Seidel named interim vice president for research
H. Edward Seidel, director of the National Center for Supercomputing Applications at the Urbana-Champaign campus since 2013, was named interim vice president for research for the University of Illinois system.
Seidel, a leading researcher in high-performance computing and relativity and astrophysics, assumed his new role Sept. 1. He succeeds Lawrence B. Schook, who announced in March that he would step down after five years as vice president and return to his research and faculty work in Urbana-Champaign and Chicago.
Killeen said Seidel’s long career as an administrator and award-winning researcher makes him an ideal choice to lead an office that works with the system’s three universities to help manage their nearly $1 billion per year sponsored-research portfolio and oversee technology commercialization and economic development activities.
“I have had the opportunity to work with Ed both in his role at NCSA and at the National Science Foundation,” Killeen said. “Through both experiences, I gained a great appreciation for his broad vision and his ability to build effective interdisciplinary research teams and partnerships.”
Seidel, 58, will retain the title of NCSA director while he holds the interim vice president position.
“I am honored to be asked by President Killeen to work with the entire University of Illinois system to further enhance its research and economic development portfolio, and to return even more value to the state during the search for a permanent vice president,” Seidel said.

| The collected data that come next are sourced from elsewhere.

/-! ### modSnap -/
@[simp] theorem State.modSnap_pending (s : State) (f : Nat) (g : Snap → Snap) : (s.modSnap f g).pending = s.pending := rfl
@[simp] theorem State.modSnap_freeCount (s : State) (f : Nat) (g : Snap → Snap) : (s.modSnap f g).freeCount = s.freeCount := rfl
@[simp] theorem State.modSnap_timer (s : State) (f : Nat) (g : Snap → Snap) : (s.modSnap f g).timer = s.timer := rfl
@[simp] theorem State.modSnap_regs (s : State) (f : Nat) (g : Snap → Snap) : (s.modSnap f g).regs = s.regs := rfl
@[simp] theorem State.modSnap_mem (s : State) (f : Nat) (g : Snap → Snap) : (s.modSnap f g).mem = s.mem := rfl
@[simp] theorem State.modSnap_hostMem (s : State) (f : Nat) (g : Snap → Snap) : (s.modSnap f g).hostMem = s.hostMem := rfl
@[simp] theorem State.modSnap_poison (s : State) (f : Nat) (g : Snap → Snap) : (s.modSnap f g).poison = s.poison := rfl
@[simp] theorem State.modSnap_link (s : State) (f : Nat) (g : Snap → Snap) : (s.modSnap f g).link = s.link := rfl
@[simp] theorem State.modSnap_rings (s : State) (f : Nat) (g : Snap → Snap) : (s.modSnap f g).rings = s.rings := rfl
@[simp] theorem State.modSnap_eqs (s : State) (f : Nat) (g : Snap → Snap) : (s.modSnap f g).eqs = s.eqs := rfl
@[simp] theorem State.modSnap_undelivered (s : State) (f : Nat) (g : Snap → Snap) : (s.modSnap f g).undelivered = s.undelivered := rfl
@[simp] theorem State.modSnap_readData (s : State) (f : Nat) (g : Snap → Snap) : (s.modSnap f g).readData = s.readData := rfl
@[simp] theorem State.modSnap_sessions (s : State) (f : Nat) (g : Snap → Snap) : (s.modSnap f g).sessions = s.sessions := rfl
@[simp] theorem State.modSnap_pens (s : State) (f : Nat) (g : Snap → Snap) : (s.modSnap f g).pens = s.pens := rfl
@[simp] theorem State.modSnap_tally (s : State) (f : Nat) (g : Snap → Snap) : (s.modSnap f g).tally = s.tally := rfl
@[simp] theorem State.modSnap_fab (s : State) (f : Nat) (g : Snap → Snap) : (s.modSnap f g).fab = s.fab := rfl
@[simp] theorem State.modSnap_sec (s : State) (f : Nat) (g : Snap → Snap) : (s.modSnap f g).sec = s.sec := rfl
@[simp] theorem State.modSnap_boot (s : State) (f : Nat) (g : Snap → Snap) : (s.modSnap f g).boot = s.boot := rfl
@[simp] theorem State.modSnap_power (s : State) (f : Nat) (g : Snap → Snap) : (s.modSnap f g).power = s.power := rfl
@[simp] theorem State.modSnap_errors (s : State) (f : Nat) (g : Snap → Snap) : (s.modSnap f g).errors = s.errors := rfl
@[simp] theorem State.modSnap_dropped (s : State) (f : Nat) (g : Snap → Snap) : (s.modSnap f g).dropped = s.dropped := rfl
@[simp] theorem State.modSnap_i3c (s : State) (f : Nat) (g : Snap → Snap) : (s.modSnap f g).i3c = s.i3c := rfl
@[simp] theorem State.modSnap_tap (s : State) (f : Nat) (g : Snap → Snap) : (s.modSnap f g).tap = s.tap := rfl

/-! ### modKey -/
@[simp] theorem State.modKey_pending (s : State) (f : Nat) (g : FoldKey → FoldKey) : (s.modKey f g).pending = s.pending := rfl
@[simp] theorem State.modKey_freeCount (s : State) (f : Nat) (g : FoldKey → FoldKey) : (s.modKey f g).freeCount = s.freeCount := rfl
@[simp] theorem State.modKey_timer (s : State) (f : Nat) (g : FoldKey → FoldKey) : (s.modKey f g).timer = s.timer := rfl
@[simp] theorem State.modKey_regs (s : State) (f : Nat) (g : FoldKey → FoldKey) : (s.modKey f g).regs = s.regs := rfl
@[simp] theorem State.modKey_mem (s : State) (f : Nat) (g : FoldKey → FoldKey) : (s.modKey f g).mem = s.mem := rfl
@[simp] theorem State.modKey_hostMem (s : State) (f : Nat) (g : FoldKey → FoldKey) : (s.modKey f g).hostMem = s.hostMem := rfl
@[simp] theorem State.modKey_poison (s : State) (f : Nat) (g : FoldKey → FoldKey) : (s.modKey f g).poison = s.poison := rfl
@[simp] theorem State.modKey_link (s : State) (f : Nat) (g : FoldKey → FoldKey) : (s.modKey f g).link = s.link := rfl
@[simp] theorem State.modKey_rings (s : State) (f : Nat) (g : FoldKey → FoldKey) : (s.modKey f g).rings = s.rings := rfl
@[simp] theorem State.modKey_eqs (s : State) (f : Nat) (g : FoldKey → FoldKey) : (s.modKey f g).eqs = s.eqs := rfl
@[simp] theorem State.modKey_undelivered (s : State) (f : Nat) (g : FoldKey → FoldKey) : (s.modKey f g).undelivered = s.undelivered := rfl
@[simp] theorem State.modKey_readData (s : State) (f : Nat) (g : FoldKey → FoldKey) : (s.modKey f g).readData = s.readData := rfl
@[simp] theorem State.modKey_sessions (s : State) (f : Nat) (g : FoldKey → FoldKey) : (s.modKey f g).sessions = s.sessions := rfl
@[simp] theorem State.modKey_pens (s : State) (f : Nat) (g : FoldKey → FoldKey) : (s.modKey f g).pens = s.pens := rfl
@[simp] theorem State.modKey_tally (s : State) (f : Nat) (g : FoldKey → FoldKey) : (s.modKey f g).tally = s.tally := rfl
@[simp] theorem State.modKey_fab (s : State) (f : Nat) (g : FoldKey → FoldKey) : (s.modKey f g).fab = s.fab := rfl
@[simp] theorem State.modKey_sec (s : State) (f : Nat) (g : FoldKey → FoldKey) : (s.modKey f g).sec = s.sec := rfl
@[simp] theorem State.modKey_boot (s : State) (f : Nat) (g : FoldKey → FoldKey) : (s.modKey f g).boot = s.boot := rfl
@[simp] theorem State.modKey_power (s : State) (f : Nat) (g : FoldKey → FoldKey) : (s.modKey f g).power = s.power := rfl
@[simp] theorem State.modKey_errors (s : State) (f : Nat) (g : FoldKey → FoldKey) : (s.modKey f g).errors = s.errors := rfl
@[simp] theorem State.modKey_dropped (s : State) (f : Nat) (g : FoldKey → FoldKey) : (s.modKey f g).dropped = s.dropped := rfl
@[simp] theorem State.modKey_i3c (s : State) (f : Nat) (g : FoldKey → FoldKey) : (s.modKey f g).i3c = s.i3c := rfl
@[simp] theorem State.modKey_tap (s : State) (f : Nat) (g : FoldKey → FoldKey) : (s.modKey f g).tap = s.tap := rfl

He also was among the original co-principal investigators for Blue Waters, a federally funded project that brought one of the world’s most powerful supercomputers to Urbana-Champaign.
Seidel is a Founder Professor in the physics department and a professor in the astronomy department at Urbana-Champaign.
His previous leadership roles include serving as senior vice president of research and innovation for the MIT Skoltech Initiative at the Skolkovo Institute of Science and Technology, directing the Office of Cyberinfrastructure and serving as assistant director for mathematical and physical sciences at the National Science Foundation, leading the Center for Computation & Technology at Louisiana State University, and leading the numerical relativity group at the Max Planck Institute for Gravitational Physics (Albert-Einstein-Institut) in Germany.
He earned a bachelor’s degree in mathematics and physics at the College of William and Mary in 1981, a master’s degree in physics at the University of Pennsylvania in 1983 and a doctorate in relativistic astrophysics at Yale University in 1988.
Seidel will serve during a national search for a permanent vice president. The search will be assisted by an advisory committee chaired by Peter Pfanner, a research professor of urology and director of the UIC Innovation Center.